Save mod/params does not store all required info

To avoid costly conversion from PyTorch, I have been saving the converted mod, params objects to file, as suggested by at least one of the tutorials.

with open(os.path.join(output_dir, relay_file), "w") as fo:
    fo.write(tvm.ir.save_json(mod))

with open(os.path.join(output_dir, relay_params), "wb") as fo:
    fo.write(tvm.runtime.save_param_dict(params))

This is a handy feature, however I have found that some of the info I need is not being saved properly. This means that for my desired feature to work, I have to regenerate mod, params from scratch each time.

My use-case is a bit of an edge-case, but definitely a growing part of core TVM. I’d be happy to try and fix this with a PR, if someone with more knowledge about the serialization format code could give some pointers.

context

For sparse computations, it is essential that we know that sparsity pattern of our data. Therefore, when we convert our model to sparse, code under relay/analysis converts and saves information about these buffers.

For example, in tvm/relay/analysis/sparse_conv2d.py:

...
            register_task_input_buffer(
                "default",
                prefix + "W_data",
                tvm.runtime.ndarray.array(sparse_weight_data),
                overwrite=True,
            )
            register_task_input_buffer(
                "default",
                prefix + "W_indices",
                tvm.runtime.ndarray.array(sparse_weight.indices),
                overwrite=True,
            )
...            

This data is stored under the key default. Normally this isn’t used unless we want to auto-schedule. In that case, the auto-scheduler tries to load this data, in the function get_task_input_buffer() in auto_scheduler/search_task.py. In there we have the code:

...
    # Then check for the default table, the input names extracted from a relay model will be
    # stored here for we're not able to get the workload_key at that time
    if input_name not in input_table:
        input_table = TASK_INPUT_BUFFER_TABLE["default"]
...        

However, if we save “sparsified” mod, params using the above methods, then try and save them, I have found that the "default" key is not saved, meaning that attempting to auto-schedule will crash on the input_table = TASK_INPUT_BUFFER_TABLE["default"] line.

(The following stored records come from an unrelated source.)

/-- A pass of the remainder by 3 flips two bits, and so keeps the parity (R89). -/
theorem exists_gf2_pass_by_three {w : Nat} (P : BitVec w) (h : 2 ≤ P.toNat) :
    ∃ Q : BitVec w, Q.toNat = P.toNat ^^^ 3 <<< (msb P.toNat - msb 3) ∧ parity Q = parity P := by
  have h0 : P.toNat ≠ 0 := by omega
  obtain ⟨k, hk⟩ : ∃ k, msb P.toNat = k + 1 := Nat.exists_eq_add_of_le' ((Nat.le_log2 h0).mpr h)
  have hkw : k + 1 < w := hk ▸ (Nat.log2_lt h0).mpr P.isLt
  have hflip : 3 <<< k = 2 ^ k ^^^ 2 ^ (k + 1) := by
    rw [show (3 : Nat) = 1 ^^^ 2 by rfl, Nat.shiftLeft_xor_distrib, Nat.one_shiftLeft, Nat.shiftLeft_eq, Nat.pow_succ']
  refine ⟨P ^^^ (BitVec.twoPow w k ^^^ BitVec.twoPow w (k + 1)), ?_, ?_⟩
  · rw [hk, show msb 3 = 1 by decide, Nat.add_sub_cancel, hflip, BitVec.toNat_xor, BitVec.toNat_xor,
      BitVec.toNat_twoPow_of_lt (by omega), BitVec.toNat_twoPow_of_lt hkw]
  · rw [parity_xor, parity_xor, parity_twoPow (by omega), parity_twoPow hkw]
    simp

/-- The remainder by 3 has the parity of the dividend: every pass keeps it. -/
theorem exists_gf2ModLoop_three {w : Nat} (fuel : Nat) (P : BitVec w) :
    ∃ Q : BitVec w, Q.toNat = gf2ModLoop fuel P.toNat 3 ∧ parity Q = parity P := by
  induction fuel generalizing P with
  | zero => exact ⟨P, rfl, rfl⟩
  | succ fuel ih =>
    rw [gf2ModLoop]
    split
    next hmore =>
      obtain ⟨P', hP', hpar⟩ := exists_gf2_pass_by_three P ((gf2_continues_iff _ 3).mp hmore)
      obtain ⟨Q, hQ, hQpar⟩ := ih P'
      exact ⟨Q, by rw [hQ, hP'], hQpar.trans hpar⟩
    next => exact ⟨P, rfl, rfl⟩

/-- A value of one bit is its own parity. -/
theorem parity_toNat_of_lt_two {w : Nat} {v : BitVec w} (h : v.toNat < 2) : (parity v).toNat = v.toNat := by
  obtain h0 | h1 : v.toNat = 0 ∨ v.toNat = 1 := by omega
  · have hzero : popcount v = [].length := popcount_eq_length List.nodup_nil fun i => by simp [BitVec.getLsbD, h0]
    rw [parity_toNat, hzero, h0]
    rfl
  · have hw : 0 < w := Nat.pos_of_ne_zero fun hw => by subst hw; have := v.isLt; omega
    have hone : v = BitVec.twoPow w 0 := BitVec.eq_of_toNat_eq (by rw [h1, BitVec.toNat_twoPow_of_lt hw])
    rw [h1, hone, parity_twoPow hw]
    rfl

/-- The remainder by `x + 1` is the parity of the set bits (R89). -/
theorem gf2Mod_three {w : Nat} (P : BitVec w) : gf2Mod P.toNat 3 = popcount P % 2 := by
  obtain ⟨Q, hQ, hpar⟩ := exists_gf2ModLoop_three (msb P.toNat + 1) P
  rw [← gf2Mod] at hQ
  have hlt : Q.toNat < 2 := hQ ▸ gf2Mod_lt (b := 3) (by decide)
  rw [← hQ, ← parity_toNat_of_lt_two hlt, hpar, parity_toNat]

/-- Every candidate is divisible by `x + 1`, as it has 4 set bits (R89). -/
theorem gf2Mod_three_of_mem_candidates {d P : Nat} (h : P ∈ candidates d) : gf2Mod P 3 = 0 := by
  have hP : (BitVec.ofNat (d + 1) P).toNat = P := by
    rw [BitVec.toNat_ofNat]
    exact Nat.mod_eq_of_lt (candidates_bounds h).2
  rw [← hP] at h ⊢
  rw [gf2Mod_three, popcount_of_mem_candidates h]

/-- 3 is tried on every candidate of degree 18 or more, and divides it (R89). -/
theorem passesTrial_three_of_mem_candidates {d P : Nat} (hd : 18 ≤ d) (h : P ∈ candidates d) :
    passesTrial P 3 = false := by
  obtain ⟨hlo, hhi⟩ := candidates_bounds h
  have hmsb : msb P = d := (msb_eq_iff (by have := Nat.two_pow_pos d; omega)).mpr ⟨hlo, hhi⟩
  have hreached : 3 < 2 ^ (msb P / 2 + 1) := by
    rw [hmsb]
    exact Nat.lt_of_lt_of_le (by decide : 3 < 2 ^ 2) (Nat.pow_le_pow_right (by decide) (by omega))
  rw [← Bool.not_eq_true, trialDivision P 3 rfl]
  intro hall
  exact hall 3 rfl (Nat.le_refl 3) hreached (gf2Mod_three_of_mem_candidates h)

end Sys2Proof.Machine
end

section
/-! The pool that the search builds (40_polynomial_cache.md R87 to R90). -/

namespace Sys2Proof.Machine

/-- A candidate of the search fits in the 25 bits of an entry. -/
theorem toNat_ofNat_of_mem_candidates {d p : Nat} (hd : d ≤ 24) (h : p ∈ candidates d) :
    (BitVec.ofNat 25 p).toNat = p := by
  rw [BitVec.toNat_ofNat]
  exact Nat.mod_eq_of_lt (Nat.lt_of_lt_of_le (candidates_bounds h).2 (Nat.pow_le_pow_right (by decide) (by omega)))

theorem polyDeg_of_mem_candidates {d : Nat} {P : Poly} (h : P.toNat ∈ candidates d) : polyDeg P = d :=
  polyDeg_of_bounds (candidates_bounds h).1 (candidates_bounds h).2

/-- The passing candidates of degree `d`, as entries of the pool (R87). -/
def passingOfDegree (m d : Nat) : List Poly :=
  ((candidates d).filter (fun p => passesTrial p m)).map (BitVec.ofNat 25)

theorem buildPool_eq (m : Nat) : buildPool m = (List.range' 18 7).flatMap (passingOfDegree m) := rfl

theorem mem_passingOfDegree_iff {m d : Nat} (hd : d ≤ 24) (P : Poly) :
    P ∈ passingOfDegree m d ↔ P.toNat ∈ candidates d ∧ passesTrial P.toNat m = true := by
  rw [passingOfDegree, List.mem_map]
  simp only [List.mem_filter]
  constructor
  · rintro ⟨p, ⟨hp, hpass⟩, rfl⟩
    rw [toNat_ofNat_of_mem_candidates hd hp]
    exact ⟨hp, hpass⟩
  · intro h
    exact ⟨P.toNat, h, by rw [BitVec.ofNat_toNat, BitVec.setWidth_eq]⟩

theorem mem_degrees_iff (d : Nat) : d ∈ List.range' 18 7 ↔ 18 ≤ d ∧ d ≤ 24 := by
  rw [List.mem_range'_1]
  omega

/-- The entries of a built pool (R87, R90). -/
theorem mem_buildPool_iff (m : Nat) (P : Poly) :
    P ∈ buildPool m ↔ (∃ d, 18 ≤ d ∧ d ≤ 24 ∧ P.toNat ∈ candidates d) ∧ passesTrial P.toNat m = true := by
  rw [buildPool_eq, List.mem_flatMap]
  constructor
  · rintro ⟨d, hd, hP⟩
    rw [mem_degrees_iff] at hd
    obtain ⟨hc, hpass⟩ := (mem_passingOfDegree_iff hd.2 P).mp hP
    exact ⟨⟨d, hd.1, hd.2, hc⟩, hpass⟩
  · rintro ⟨⟨d, hmin, hmax, hc⟩, hpass⟩
    exact ⟨d, (mem_degrees_iff d).mpr ⟨hmin, hmax⟩, (mem_passingOfDegree_iff hmax P).mpr ⟨hc, hpass⟩⟩

/-- A candidate of degree 18 to 24 is an admissible entry (10_state.md R27). -/
theorem admissibleEntry_of_mem_candidates {d : Nat} {P : Poly} (hmin : 18 ≤ d) (hmax : d ≤ 24)
    (h : P.toNat ∈ candidates d) : admissibleEntry P = true := by
  obtain ⟨p1, p2, h1, h21, h2, hP⟩ := (mem_candidates_iff d _).mp h
  have hbit : P.getLsbD 0 = true := by
    rw [BitVec.getLsbD, ← hP, testBit_candidate]
    simp
  rw [admissibleEntry_iff, polyDeg_of_mem_candidates h]
  exact ⟨hmin, hmax, hbit, popcount_of_mem_candidates h⟩

/-- A built pool has at most as many entries as there are candidates (R84). -/
theorem length_buildPool_le (m : Nat) : (buildPool m).length ≤ 1344 := by
  have hle : ∀ d, (passingOfDegree m d).length ≤ (candidates d).length := by
    intro d
    rw [passingOfDegree, List.length_map]
    exact List.length_filter_le _ _
  calc (buildPool m).length
      = ((List.range' 18 7).map (fun d => (passingOfDegree m d).length)).sum := by
        rw [buildPool_eq, List.length_flatMap]
    _ ≤ ((List.range' 18 7).map (fun d => (candidates d).length)).sum := List.sum_le_sum fun d _ => hle d
    _ = 1344 := by
        obtain ⟨-, -, hcounts, htotal⟩ := candidatesOfDegree
        exact (congrArg List.sum hcounts).trans htotal

theorem passingOfDegree_pairwise {d : Nat} (hd : d ≤ 24) (m : Nat) :
    (passingOfDegree m d).Pairwise (fun a b => a.toNat > b.toNat) := by
  rw [passingOfDegree, List.pairwise_map]
  refine ((candidates_pairwise d).filter _).imp_of_mem fun hp hq hlt => ?_
  rw [toNat_ofNat_of_mem_candidates hd (List.mem_of_mem_filter hp),
    toNat_ofNat_of_mem_candidates hd (List.mem_of_mem_filter hq)]
  exact hlt

theorem polyDeg_of_mem_passingOfDegree {m d : Nat} (hd : d ≤ 24) {P : Poly} (h : P ∈ passingOfDegree m d) :
    polyDeg P = d := polyDeg_of_mem_candidates ((mem_passingOfDegree_iff hd P).mp h).1

theorem buildPool_three : buildPool 3 = [] := by
  apply List.eq_nil_iff_forall_not_mem.mpr
  intro P hP
  obtain ⟨⟨d, hmin, -, hc⟩, hpass⟩ := (mem_buildPool_iff 3 P).mp hP
  rw [passesTrial_three_of_mem_candidates hmin hc] at hpass
  cases hpass

end Sys2Proof.Machine

namespace Sys2Proof
open Sys2Proof.Machine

Somehow the saving function is dropping the “default” key, but I’m not sure how or where. Any idea of how I can ensure it is saved correctly?

In theory, I could save the non-sparsified model, and sparsify after loading, but that doesn’t work either, since attempting to sparsify a mod, params loaded from file fails with:

  File "/app/source/tvm/python/tvm/relay/analysis/sparse_conv2d.py", line 115, in process_params
    del params[name]
TypeError: 'Map' object does not support item deletion

Evidently, the loaded mod, params do not match the saved ones.